**Exercise brief:** Return, word for word, the line containing "(s.loseWork i).lane j" and every line after it through the last line of the records below.

**Recorded data:**
theorem BeaconFrame.roster {s t : State} (h : BeaconFrame s t) : RosterFrame s t := h.arbiter.roster

/-- A fold of operations that each keep a reflexive and transitive relation keeps it. -/
theorem foldl_keeps {α : Type} {R : State → State → Prop} (refl : ∀ s, R s s)
    (trans : ∀ {s t u}, R s t → R t u → R s u) {f : State → α → State} (h : ∀ s a, R s (f s a)) (l : List α)
    (s : State) : R s (l.foldl f s) := by
  induction l generalizing s with
  | nil => exact refl s
  | cons a l ih => exact trans (h s a) (ih (f s a))

/-! ### Beacon and egress -/

theorem requestEarly_frame (s : State) : BeaconFrame s s.requestEarly := by
  unfold State.requestEarly; split
  · rfl
  · split <;> rfl

/-- What an early request does: nothing while a beacon is due, a due beacon while the spacing timer is stopped, and
else the request is noted (R189). -/
theorem requestEarly_cases (s : State) :
    (s.beaconDue = true ∧ s.requestEarly = s)
      ∨ (s.beaconDue = false ∧ s.spacingTimer = none
        ∧ s.requestEarly = { s with beaconDue := true, intervalTimer := none, earlyRequest := false })
      ∨ (s.beaconDue = false ∧ s.spacingTimer ≠ none ∧ s.requestEarly = { s with earlyRequest := true }) := by
  unfold State.requestEarly
  cases hd : s.beaconDue
  · cases hs : s.spacingTimer
    · right; left; simp [State.beaconFallsDue, hs]
    · right; right; simp
  · left; simp

theorem recordEvent_frame (s : State) (i : LaneId) (k : EventKind) : BeaconFrame s (s.recordEvent i k) := by
  unfold State.recordEvent; dsimp only; split
  · have h := requestEarly_frame { s with holding := s.holding.set i (withEvent s.holding[i] k) }
    unfold BeaconFrame at *; rw [h]
  · rfl

/-- An event joins the holding set (R187). -/
theorem recordEvent_holding (s : State) (i : LaneId) (k : EventKind) :
    (s.recordEvent i k).holding = s.holding.set i (withEvent s.holding[i] k) := by
  unfold State.recordEvent State.requestEarly State.beaconFallsDue; dsimp only
  split <;> (try split) <;> (try split) <;> rfl

@[simp] theorem recordEvent_lane (s : State) (i j : LaneId) (k : EventKind) :
    (s.recordEvent i k).lane j = s.lane j := by
  rw [State.lane, recordEvent_frame s i k]; rfl

@[simp] theorem recordEvent_record (s : State) (i : LaneId) (k : EventKind) (r : RecordId) :
    (s.recordEvent i k).record r = s.record r := by
  rw [State.record, recordEvent_frame s i k]; rfl

@[simp] theorem recordEvent_instrument (s : State) (i : LaneId) (k : EventKind) (n : InstrumentId) :
    (s.recordEvent i k).instrument n = s.instrument n := by
  rw [State.instrument, recordEvent_frame s i k]; rfl

/-- An offered DEPARTURE or INSTRUMENT report enters the tail or is dropped and counted (R165). -/
theorem offerUrgent_cases (s : State) (r : UrgentReport) :
    (urgentTaken s < 32 ∧ s.offerUrgent r = { s with urgent := s.urgent ++ [r] })
      ∨ (32 ≤ urgentTaken s
        ∧ s.offerUrgent r = { s with urgentDrops := satIncr Config.counterMax s.urgentDrops }) := by
  unfold State.offerUrgent State.urgentFull urgentTaken Config.urgentSize
  rcases Nat.lt_or_ge (s.urgent.length + (if s.answerReserved then 1 else 0)) 32 with h | h
  · exact .inl ⟨h, by simp [Nat.not_le.2 h]⟩
  · exact .inr ⟨h, by simp [h]⟩

theorem offerUrgent_frame (s : State) (r : UrgentReport) : ArbiterFrame s (s.offerUrgent r) := by
  rcases offerUrgent_cases s r with ⟨-, h⟩ | ⟨-, h⟩ <;> rw [ArbiterFrame, h]

@[simp] theorem offerUrgent_lane (s : State) (r : UrgentReport) (j : LaneId) :
    (s.offerUrgent r).lane j = s.lane j := by
  rcases offerUrgent_cases s r with ⟨-, h⟩ | ⟨-, h⟩ <;> rw [h] <;> rfl

@[simp] theorem offerUrgent_record (s : State) (r : UrgentReport) (q : RecordId) :
    (s.offerUrgent r).record q = s.record q := by
  rcases offerUrgent_cases s r with ⟨-, h⟩ | ⟨-, h⟩ <;> rw [h] <;> rfl

@[simp] theorem offerUrgent_instrument (s : State) (r : UrgentReport) (k : InstrumentId) :
    (s.offerUrgent r).instrument k = s.instrument k := by
  rcases offerUrgent_cases s r with ⟨-, h⟩ | ⟨-, h⟩ <;> rw [h] <;> rfl

/-- An offered COPY or TEXT report enters the tail or is dropped and counted (R166). -/
theorem offerBulk_cases (s : State) (r : BulkReport) :
    (s.bulk.length < 64 ∧ s.closing = [] ∧ s.offerBulk r = { s with bulk := s.bulk ++ [r] })
      ∨ (¬(s.bulk.length < 64 ∧ s.closing = [])
        ∧ s.offerBulk r = { s with bulkDrops := satIncr Config.counterMax s.bulkDrops }) := by
  unfold State.offerBulk State.bulkRoom Config.bulkSize
  by_cases h : s.bulk.length < 64 ∧ s.closing = []
  · exact .inl ⟨h.1, h.2, by simp [h.1, h.2]⟩
  · refine .inr ⟨h, if_neg ?_⟩
    simpa using h

/-! ### The step unit -/

/-- The head of the closing list enters bulk egress, or nothing happens (R90). -/
theorem enterSummary_cases (s : State) :
    (∃ r rest, s.closing = r :: rest ∧ s.bulk.length < 64
        ∧ s.enterSummary =
          { s.updRecord r (fun n => { n with state := .free }) with
            bulk := s.bulk ++ [.summary (s.record r).summary]
            closing := rest
            freeOrder := s.freeOrder ++ [r] })
      ∨ ((s.closing = [] ∨ 64 ≤ s.bulk.length) ∧ s.enterSummary = s) := by
  unfold State.enterSummary
  split
  · exact .inr ⟨.inl ‹_›, rfl⟩
  · rename_i r rest h
    unfold State.bulkRoom Config.bulkSize
    by_cases hb : s.bulk.length < 64
    · exact .inl ⟨r, rest, h, hb, by simp [hb]⟩
    · exact .inr ⟨.inr (by omega), by simp [hb]⟩

theorem enterSummary_frame (s : State) : StepFrame s s.enterSummary := by
  rcases enterSummary_cases s with ⟨r, rest, -, -, h⟩ | ⟨-, h⟩ <;> rw [StepFrame, h]; rfl

@[simp] theorem enterSummary_lane (s : State) (j : LaneId) : s.enterSummary.lane j = s.lane j := by
  rcases enterSummary_cases s with ⟨r, rest, -, -, h⟩ | ⟨-, h⟩ <;> rw [h]; rfl

theorem closeStep_frame (s : State) (r : RecordId) (c : CloseCause) : StepFrame s (s.closeStep r c) := by
  unfold State.closeStep; dsimp only; split
  · exact StepFrame.trans (by rfl) (enterSummary_frame _)
  · rfl

@[simp] theorem closeStep_lane (s : State) (r : RecordId) (c : CloseCause) (j : LaneId) :
    (s.closeStep r c).lane j = s.lane j := by
  unfold State.closeStep; dsimp only; split
  · rw [enterSummary_lane]; rfl
  · rfl

/-- What closing leaves of a record (R67): no timer, the cause, and CLOSING, or FREE where its summary entered at
once. -/
theorem closeStep_record_self (s : State) (r : RecordId) (c : CloseCause) :
    (s.closeStep r c).record r =
      { s.record r with
        deadline := none, cause := some c
        state := if s.closing = [] ∧ s.bulk.length < 64 then .free else .closing } := by
  unfold State.closeStep State.enterSummary State.bulkRoom Config.bulkSize; dsimp only
  cases hc : s.closing with
  | nil =>
    by_cases hb : s.bulk.length < 64 <;> simp [hb, State.record, State.updRecord]
  | cons a l => simp [State.record, State.updRecord]

theorem closeStep_record_of_ne (s : State) {r q : RecordId} (c : CloseCause) (h : q ≠ r) :
    (s.closeStep r c).record q = s.record q := by
  have hv : r.val ≠ q.val := fun e => h (Fin.ext e.symm)
  unfold State.closeStep State.enterSummary State.bulkRoom Config.bulkSize; dsimp only
  cases hc : s.closing with
  | nil => by_cases hb : s.bulk.length < 64 <;> simp [hb, State.record, State.updRecord, hv]
  | cons a l => simp [State.record, State.updRecord, hv]

/-- Where a closed record goes (R67, R90). -/
theorem closeStep_lists (s : State) (r : RecordId) (c : CloseCause) :
    if s.closing = [] ∧ s.bulk.length < 64 then
      (s.closeStep r c).closing = [] ∧ (s.closeStep r c).freeOrder = s.freeOrder ++ [r]
        ∧ (s.closeStep r c).bulk = s.bulk ++ [.summary ((s.closeStep r c).record r).summary]
    else
      (s.closeStep r c).closing = s.closing ++ [r] ∧ (s.closeStep r c).freeOrder = s.freeOrder
        ∧ (s.closeStep r c).bulk = s.bulk := by
  unfold State.closeStep State.enterSummary State.bulkRoom Config.bulkSize; dsimp only
  cases hc : s.closing with
  | nil =>
    by_cases hb : s.bulk.length < 64 <;>
      simp [hb, State.record, State.updRecord, StepRecord.summary, StepRecord.memberList]
  | cons a l => simp [State.updRecord]

theorem closingCheck_frame (s : State) (r : RecordId) : StepFrame s (s.closingCheck r) := by
  unfold State.closingCheck; split
  · exact closeStep_frame s r _
  · rfl

@[simp] theorem closingCheck_lane (s : State) (r : RecordId) (j : LaneId) :
    (s.closingCheck r).lane j = s.lane j := by
  unfold State.closingCheck; split
  · exact closeStep_lane s r _ j
  · rfl

theorem closingCheck_record_of_ne (s : State) {r q : RecordId} (h : q ≠ r) :
    (s.closingCheck r).record q = s.record q := by
  unfold State.closingCheck; split
  · exact closeStep_record_of_ne s _ h
  · rfl

theorem setOutcome_frame (s : State) (r : RecordId) (i : LaneId) (o : MemberOutcome) :
    StepFrame s (s.setOutcome r i o) := by unfold State.setOutcome; split <;> rfl

@[simp] theorem setOutcome_lane (s : State) (r : RecordId) (i j : LaneId) (o : MemberOutcome) :
    (s.setOutcome r i o).lane j = s.lane j := by unfold State.setOutcome; split <;> rfl

theorem setOutcome_record_of_ne (s : State) {r q : RecordId} (i : LaneId) (o : MemberOutcome) (h : q ≠ r) :
    (s.setOutcome r i o).record q = s.record q := by
  unfold State.setOutcome; split
  · exact s.record_updRecord_of_ne _ h
  · rfl

theorem loseEntry_frame (i : LaneId) (o : MemberOutcome) (s : State) (e : OutEntry) :
    StepFrame s (State.loseEntry i o s e) :=
  StepFrame.trans (setOutcome_frame s e.record i o) (StepFrame.trans (by rfl) (closingCheck_frame _ _))

/-- A lane loss of one entry takes that entry from the lane, and no other lane changes (R82). -/
theorem loseEntry_lane (i : LaneId) (o : MemberOutcome) (s : State) (e : OutEntry) (j : LaneId) :
    (State.loseEntry i o s e).lane j = if j = i then (s.lane i).dropEntry e.record else s.lane j := by
  simp [State.loseEntry, State.lane_updLane]

theorem loseEntry_record_of_ne (i : LaneId) (o : MemberOutcome) (s : State) (e : OutEntry) {q : RecordId}
    (h : q ≠ e.record) : (State.loseEntry i o s e).record q = s.record q := by
  unfold State.loseEntry
  rw [closingCheck_record_of_ne _ h, State.record_updLane, setOutcome_record_of_ne s i o h]

theorem loseEntries_frame (s : State) (i : LaneId) (o : MemberOutcome) : StepFrame s (s.loseEntries i o) :=
  foldl_keeps StepFrame.refl StepFrame.trans (loseEntry_frame i o) _ s

theorem foldl_loseEntry_lane (i : LaneId) (o : MemberOutcome) (l : List OutEntry) (s : State) (j : LaneId) :
    (l.foldl (State.loseEntry i o) s).lane j =
      if j = i then
        { s.lane i with
          outstanding := (s.lane i).outstanding.filter fun e => ∀ e' ∈ l, e.record ≠ e'.record }
      else s.lane j := by
  induction l generalizing s with
  | nil => by_cases h : j = i <;> simp [h]
  | cons e l ih =>
    rw [List.foldl_cons, ih, loseEntry_lane, loseEntry_lane]
    by_cases h : j = i
    · simp only [h, if_true, Lane.dropEntry, List.filter_filter]
      congr 1
      apply List.filter_congr
      intro x _
      by_cases hx : x.record = e.record <;> simp [hx]
    · simp [h]

/-- A lane loss takes every entry of the lane and nothing else of any lane (R82, R83). -/
theorem loseEntries_lane (s : State) (i : LaneId) (o : MemberOutcome) (j : LaneId) :
    (s.loseEntries i o).lane j = if j = i then { s.lane i with outstanding := [] } else s.lane j := by
  unfold State.loseEntries
  rw [foldl_loseEntry_lane]
  by_cases h : j = i
  · simp only [h, if_true]
    congr 1
    rw [List.filter_eq_nil_iff]
    intro e he hc
    simp only [decide_eq_true_eq] at hc
    exact hc e he rfl
  · simp [h]

/-- A lane loss reaches only the records its entries name (R82). -/
theorem loseEntries_record_of_not_named (s : State) (i : LaneId) (o : MemberOutcome) (r : RecordId)
    (h : ∀ e ∈ (s.lane i).outstanding, e.record ≠ r) : (s.loseEntries i o).record r = s.record r := by
  unfold State.loseEntries
  generalize (s.lane i).outstanding = l at h
  induction l generalizing s with
  | nil => rfl
  | cons e l ih =>
    rw [List.foldl_cons, ih _ fun x hx => h x (List.mem_cons_of_mem _ hx)]
    exact loseEntry_record_of_ne i o s e (Ne.symm (h e List.mem_cons_self))

theorem loseWork_frame (s : State) (i : LaneId) : StepFrame s (s.loseWork i) :=
  StepFrame.trans (loseEntries_frame s i .lost) (by rfl)

/-- Losing its work takes from a lane its entries and their steps' unsent DO frames (R37). -/
theorem loseWork_lane (s : State) (i j : LaneId) :
    (s.loseWork i).lane j =
      if j = i then
        Lane.removeSteps { s.lane i with outstanding := [] } ((s.lane i).outstanding.map OutEntry.stepId)
      else s.lane j := by
  unfold State.loseWork
  rw [State.lane_updLane, loseEntries_lane, loseEntries_lane]
  by_cases h : j = i <;> simp [h]

theorem endOwing_frame (r : RecordId) (o : MemberOutcome) (s : State) (i : LaneId) :
    StepFrame s (State.endOwing r o s i) := by
  unfold State.endOwing; split
  · exact StepFrame.trans (setOutcome_frame s r i o) (by rfl)
  · rfl

theorem removeUnsent_frame (r : RecordId) (s : State) (i : LaneId) : StepFrame s (State.removeUnsent r s i) := by
  unfold State.removeUnsent; split <;> rfl

theorem endStep_frame (s : State) (r : RecordId) (o : MemberOutcome) (c : CloseCause) :
    StepFrame s (s.endStep r o c) :=
  StepFrame.trans
    (StepFrame.trans (foldl_keeps StepFrame.refl StepFrame.trans (endOwing_frame r o) _ s)
      (foldl_keeps StepFrame.refl StepFrame.trans (removeUnsent_frame r) _ _))
    (closeStep_frame _ r c)

/-! ### The arbiter -/

theorem placeControl_frame (s : State) (i : LaneId) (c : ControlKind) (k : InstrumentId) :
    ArbiterFrame s (s.placeControl i c k) := by rfl

theorem updInstrument_frame (s : State) (k : InstrumentId) (f : Instrument → Instrument) :
    ArbiterFrame s (s.updInstrument k f) := by rfl

theorem reportInstrument_frame (s : State) (k : InstrumentId) (e : InstrumentEvent) (i : LaneId) (n : Nat) :
    ArbiterFrame s (s.reportInstrument k e i n) :=
  ArbiterFrame.trans (offerUrgent_frame s _) (recordEvent_frame _ i .instrument).arbiter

**Solution to this problem:**
    (s.loseWork i).lane j =
      if j = i then
        Lane.removeSteps { s.lane i with outstanding := [] } ((s.lane i).outstanding.map OutEntry.stepId)
      else s.lane j := by
  unfold State.loseWork
  rw [State.lane_updLane, loseEntries_lane, loseEntries_lane]
  by_cases h : j = i <;> simp [h]

theorem endOwing_frame (r : RecordId) (o : MemberOutcome) (s : State) (i : LaneId) :
    StepFrame s (State.endOwing r o s i) := by
  unfold State.endOwing; split
  · exact StepFrame.trans (setOutcome_frame s r i o) (by rfl)
  · rfl

theorem removeUnsent_frame (r : RecordId) (s : State) (i : LaneId) : StepFrame s (State.removeUnsent r s i) := by
  unfold State.removeUnsent; split <;> rfl

theorem endStep_frame (s : State) (r : RecordId) (o : MemberOutcome) (c : CloseCause) :
    StepFrame s (s.endStep r o c) :=
  StepFrame.trans
    (StepFrame.trans (foldl_keeps StepFrame.refl StepFrame.trans (endOwing_frame r o) _ s)
      (foldl_keeps StepFrame.refl StepFrame.trans (removeUnsent_frame r) _ _))
    (closeStep_frame _ r c)

/-! ### The arbiter -/

theorem placeControl_frame (s : State) (i : LaneId) (c : ControlKind) (k : InstrumentId) :
    ArbiterFrame s (s.placeControl i c k) := by rfl

theorem updInstrument_frame (s : State) (k : InstrumentId) (f : Instrument → Instrument) :
    ArbiterFrame s (s.updInstrument k f) := by rfl

theorem reportInstrument_frame (s : State) (k : InstrumentId) (e : InstrumentEvent) (i : LaneId) (n : Nat) :
    ArbiterFrame s (s.reportInstrument k e i n) :=
  ArbiterFrame.trans (offerUrgent_frame s _) (recordEvent_frame _ i .instrument).arbiter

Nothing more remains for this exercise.